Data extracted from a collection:
-- ==== Sys2Proof/Machine/State.lean ====
section
/-! DEFINITION. Everything the spec gives the AX6, as plain data, and the state right after power-on reset.
Currents are in cu, voltages in mV, times in µs. A value the spec derives from others (B, C and H, the maps of the
route table, the switch modes, SELA, SELB, PFAIL_N, ALERT_N) is computed from them, not stored again (log entry 7). -/

namespace Sys2Proof.Machine

/-- A timer: idle, or running with this many µs to go (log entry 3 says how it is counted down). -/
abbrev Timer := Option Nat

/-! ## Supply monitor (chapter 1) -/

inductive SourceState where
  | absent
  | present
  | selected
  deriving DecidableEq, Repr

inductive SourceId where
  | a
  | b
  deriving DecidableEq, Repr

/-- R1, first table. -/
structure SourceRec where
  state : SourceState
  reading : Nat
  presenceRun : Nat
  lossRun : Nat
  limit : Nat
  floor : Nat
  knee : Nat
  deriving DecidableEq, Repr

inductive SupplyCondition where
  | normal
  | collapsed
  deriving DecidableEq, Repr

/-- R1: the two source records and the monitor-wide values. -/
structure Supply where
  a : SourceRec
  b : SourceRec
  raw : Nat
  aeff : Nat
  condition : SupplyCondition
  pfailLeft : Nat
  deriving DecidableEq, Repr

/-! ## The port record (chapters 2 and 3) -/

inductive PortState where
  | off
  | detected
  | probe
  | held
  | inrush
  | on
  | shed
  | tripped
  | locked
  deriving DecidableEq, Repr

inductive PolicyMode where
  | auto
  | manual
  deriving DecidableEq, Repr

inductive OverdrawPolicy where
  | absorb
  | trip
  deriving DecidableEq, Repr

inductive DescSource where
  | ident
  | policy
  | host
  deriving DecidableEq, Repr

/-- A descriptor as the port record holds it, after the clamps of R89. -/
structure Descriptor where
  cls : Nat
  run : Nat
  inrush : Nat
  inrushMs : Nat
  maxPayload : Nat
  window : Nat
  source : DescSource
  deriving DecidableEq, Repr

/-- The data counters of a port record (R20), 16-bit and saturating. -/
structure Counters where
  stale : Nat
  overflow : Nat
  noBuffer : Nat
  laneCheck : Nat
  replyTimeouts : Nat
  grantLapses : Nat
  unrouted : Nat
  resends : Nat
  deriving DecidableEq, Repr

/-- The energy accumulators (R65). -/
structure Energy where
  charge : Nat
  samples : Nat
  saturated : Bool
  peak : Nat
  deriving DecidableEq, Repr

/-- The port record of the load table (R20); `locked` is the port's mark in the live protection set (R177). -/
structure PortRecord where
  state : PortState
  enabled : Bool
  rank : Nat
  cap : Nat
  mode : PolicyMode
  overdraw : OverdrawPolicy
  defaultDesc : Option RawDescriptor
  locked : Bool
  desc : Option Descriptor
  clamped : Bool
  grant : Nat
  parked : Bool
  awaiting : Bool
  stamp : Nat
  tripCount : Nat
  lastTrip : Option TripCause
  inrushTimer : Timer
  retryTimer : Timer
  cleanRunTimer : Timer
  counters : Counters
  energy : Energy
  deriving DecidableEq, Repr

/-- Port sensing of one port (R50, R51, R53, R54). -/
structure Sense where
  reading : Nat
  plugged : Bool
  presentRun : Nat
  absentRun : Nat
  overCapRun : Nat
  overdrawRun : Nat
  overdrawPeak : Nat
  deriving DecidableEq, Repr

/-! ## Lanes (chapters 4 and 11) -/

inductive LaneRate where
  | k250
  | k500
  | m1
  | m2
  deriving DecidableEq, Repr

inductive RateOrigin where
  | store
  | host
  deriving DecidableEq, Repr

/-- The lane frame kinds (R182). -/
inductive LaneKind where
  | request
  | reply
  | report
  | segment
  | ack
  | grant
  | null
  | identify
  | ident
  deriving DecidableEq, Repr

/-- A lane frame, less its check (R182). -/
structure LaneFrame where
  kind : LaneKind
  unit : BitVec 4
  seq : BitVec 3
  wantReply : Bool
  busy : Bool
  payload : List Byte
  deriving DecidableEq, Repr

inductive LaneState where
  | down
  | idle
  | sending
  | awaitReply
  | granted
  | receiving
  deriving DecidableEq, Repr

inductive Turn where
  | none
  | request
  | identify
  | segment
  | grant
  deriving DecidableEq, Repr

inductive Party where
  | ax6
  | accessory
  deriving DecidableEq, Repr

inductive IdentPhase where
  | none
  | boot
  | ready
  | asking
  | done
  deriving DecidableEq, Repr

/-- The pending request record (R73). -/
structure PendingRequest where
  tag : Byte
  route : RouteIx
  report : Bool
  sendTime : Nat
  deriving DecidableEq, Repr

/-- A frame held in a TIMED or PLAIN queue (R112). -/
structure QueueItem where
  tag : Byte
  report : Bool
  wantReply : Bool
  route : RouteIx
  payload : List Byte
  arrival : Nat
  deriving DecidableEq, Repr

/-- An accessory frame on the line that is no turn of the lane: out of turn (R85), or one that is not received at all,
because it began while the lane was DOWN or its turn was abandoned (R75, R76, R85, R92). The mark stands to the frame's
end. -/
inductive Stray where
  | none
  | outOfTurn
  | ignored
  deriving DecidableEq, Repr

/-- A lane controller: the record of R73; the frame it is driving (R81, R84, R87); the REQUEST item it took (R118);
whether a SEGMENT being sent holds a buffer of a transfer that has ended (R145); a reply timer ending that waits for the
end of a received frame (R83); a frame out of turn (R85); the level of ATTN_N (R91). -/
structure Lane where
  state : LaneState
  turn : Turn
  pendingReq : Option PendingRequest
  lastTurn : Party
  reserved : Bool
  replyRun : Nat
  lapseRun : Nat
  attnIgnored : Bool
  phase : IdentPhase
  attempt : Nat
  bootTimer : Timer
  replyTimer : Timer
  grantTimer : Timer
  line : Option LaneFrame
  request : Option QueueItem
  segmentOwed : Bool
  expiryHeld : Bool
  stray : Stray
  attnLow : Bool
  deriving DecidableEq, Repr

/-! ## Bulk transfers (chapter 7) -/

/-- The recipe of a loaded context slot (R128); the prototype length h is the length of `proto`. -/
structure Recipe where
  proto : List Byte
  chunk : Nat
  offPos : Option Nat
  finPos : Option Nat
  finVal : Byte
  window : Nat
  deriving DecidableEq, Repr

structure ContextSlot where
  recipe : Option Recipe
  useCount : Nat
  deriving DecidableEq, Repr

/-- A cut segment (R133): its index, the message bytes it carries and its lane payload. -/
structure Segment where
  k : Nat
  chunkLen : Nat
  payload : List Byte
  deriving DecidableEq, Repr

/-- A segment of the unacknowledged list, with its sequence (R131). -/
structure SentSegment where
  seg : Segment
  seq : BitVec 3
  deriving DecidableEq, Repr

TRY IT> Return, from the data above, each line in which the string "LaneKind" appears.

THE ANSWER>
inductive LaneKind where
  kind : LaneKind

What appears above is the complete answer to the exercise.